* Entries supplied
*** Block opens ***

-- ==== Sys2Proof/Decode.lean ====
section
/-! DEFINITION. The command word: decoder and encoder (30_encoding.md R70 to R72, R75, R79). -/

namespace Sys2Proof

/-- The opcode field of the map of R72, bits 1:0. -/
def opcode : Instr → BitVec 2
  | .b64enc => 0#2
  | .b64dec => 1#2
  | .rc4ksa => 2#2
  | .rc4prga => 3#2

/-- The four-way match of R79 on `OP`: every value of the field is an opcode (R72). -/
def ofOpcode (op : BitVec 2) : Instr :=
  if op = 0#2 then .b64enc else if op = 1#2 then .b64dec else if op = 2#2 then .rc4ksa else .rc4prga

/-- The decoder: "the decoder's whole work is `OP <- v[1:0]`" (R71); bits 7:2 are ignored (R70, R75). -/
def decode (v : BitVec 8) : Instr := ofOpcode (v.extractLsb' 0 2)

/-- Why a list of bytes holds no command: the only way is that no command word is there (R75: no word is illegal). -/
inductive DecodeReject where
  /-- The list of bytes is empty. -/
  | noCommandWord
deriving DecidableEq, Repr

/-- The decoder on any bytes: one octet is one command (R70: one format, one length); the rest is handed back. -/
def decodeBytes : List Byte → Except DecodeReject (Instr × List Byte)
  | [] => .error .noCommandWord
  | v :: rest => .ok (decode v, rest)

/-- What a value written to CMD starts: "A value wider than 8 bits written to CMD is truncated to its low 8 bits"
(R70). -/
def commandOf (v : Nat) : Instr := decode (BitVec.ofNat 8 v)

/-- The encoder, from the format of R70: reserved bits 7:2 written as 0, the opcode of R72 in bits 1:0. -/
def encode (i : Instr) : BitVec 8 := 0#6 ++ opcode i

/-- The host's view of the decoder: a table row's `nbits` bits `w`, the bits above them zero, laid out as the one
octet of a command word. -/
def decodeTableWord (nbits w : Nat) : Option Instr :=
  match decodeBytes [BitVec.ofNat 8 (w % 2 ^ nbits)] with
  | .ok (i, _) => some i
  | .error _ => none

end Sys2Proof
end

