-- ==== Sys2Proof/Machine/Flags.lean ====
section
/-! DEFINITION. The flags and the STATUS register: there are no arithmetic flags (10_state.md R39); BUSY, DONE, ERR
and OP are written by acceptance, completion and reset only (60_exceptions.md R180). -/

namespace Sys2Proof.Machine

/-- The number of an error code in the ERR field (R170). -/
def errNumber : ErrCode → BitVec 2
  | .none => 0#2
  | .invalidLength => 1#2
  | .invalidCharacter => 2#2
  | .invalidKey => 3#2

/-- The STATUS register (R41): bits 7:6 zero, 5:4 OP, 3:2 ERR, bit 1 DONE, bit 0 BUSY. -/
def State.status (s : State) : BitVec 8 :=
  0#2 ++ opcode s.op ++ errNumber s.err ++ BitVec.ofBool s.done ++ BitVec.ofBool s.busy

/-- What acceptance of command `i` does to the flags (R74, R180). -/
def State.flagsAccept (s : State) (i : Instr) : State :=
  { s with op := i, err := .none, done := false, busy := true }

/-- What a completion step with code `e` does to the flags (R80 "complete", R175, R180). -/
def State.flagsComplete (s : State) (e : ErrCode) : State :=
  { s with err := e, busy := false, done := true }

end Sys2Proof.Machine
end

*** Block closes ***

* Work to be completed
Once you reach the line with "def encode (i" in the data above, copy it and every line after it exactly, up to and including the line with "match decodeBytes [BitVec.ofNat".

* Exercise output
def encode (i : Instr) : BitVec 8 := 0#6 ++ opcode i

/-- The host's view of the decoder: a table row's `nbits` bits `w`, the bits above them zero, laid out as the one
octet of a command word. -/
def decodeTableWord (nbits w : Nat) : Option Instr :=
  match decodeBytes [BitVec.ofNat 8 (w % 2 ^ nbits)] with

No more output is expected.